EXERCISE REQUIREMENTS
When you reach the line containing "def skipOnKey (x" in the data below, begin returning lines exactly as written, and stop once the line containing "pressed (R260). -/" has been returned.

SOURCE MATERIAL

-- ==== Sys2Proof/Machine/KeysTimers.lean ====
section
/-! DEFINITION. Key and timer instructions and the key-wait poll (spec/45_keys_timers.md, spec/40_engine.md R125,
R126). -/

namespace Sys2Proof.Machine

/-- The common part of EX9E and EXA1: `InvalidKeyIndex(VX)` above 0xF (the spec's decision D12, log 15), else
skip on the level of key VX that the instruction asks for (R260, R261). -/
def skipOnKey (x : RegIx) (pressed : Bool) (s : State) : Host.Outcome State Fault Refusal :=
  match keyIndex (s.getV x) with
  | none => raise (.invalidKeyIndex (s.getV x).toNat)
  | some k => .next (s.skipIf (s.key[k] == pressed))

/-- EX9E: skip if key VX is pressed (R260). -/
def execSkp (x : RegIx) (s : State) : Host.Outcome State Fault Refusal := skipOnKey x true s

/-- EXA1: skip if key VX is not pressed (R261). -/
def execSknp (x : RegIx) (s : State) : Host.Outcome State Fault Refusal := skipOnKey x false s

/-- FX0A: `VX <-` the lowest pressed key; with none pressed the fetch advance is undone and the machine waits
(R262; the spec's decision D11, log 14). -/
def execLdVxK (x : RegIx) (s : State) : Host.Outcome State Fault Refusal :=
  match lowestPressed s with
  | some k => .next (s.setV x (keyByte k))
  | none => .next (s.rewind.setMode (.waitingForKey x))

/-- A step while `WaitingForKey(x)`: nothing is fetched; with a key pressed `VX <-` the lowest one, PC moves past
the FX0A and the mode is Running, otherwise nothing changes. A poll never fails (R125). -/
def keyWaitPoll (x : RegIx) (s : State) : Host.Outcome State Fault Refusal :=
  match lowestPressed s with
  | some k => .next ((s.setV x (keyByte k)).advance.setMode .running)
  | none => .next s

/-- FX07: `VX <- DT` (R263). -/
def execLdVxDt (x : RegIx) (s : State) : Host.Outcome State Fault Refusal := .next (s.setV x s.dt)

/-- FX15: `DT <- VX` (R264). -/
def execLdDtVx (x : RegIx) (s : State) : Host.Outcome State Fault Refusal := .next (s.setDt (s.getV x))

/-- FX18: `ST <- VX` (R265). -/
def execLdStVx (x : RegIx) (s : State) : Host.Outcome State Fault Refusal := .next (s.setSt (s.getV x))

end Sys2Proof.Machine
end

PROBLEM SOLUTION
def skipOnKey (x : RegIx) (pressed : Bool) (s : State) : Host.Outcome State Fault Refusal :=
  match keyIndex (s.getV x) with
  | none => raise (.invalidKeyIndex (s.getV x).toNat)
  | some k => .next (s.skipIf (s.key[k] == pressed))

/-- EX9E: skip if key VX is pressed (R260). -/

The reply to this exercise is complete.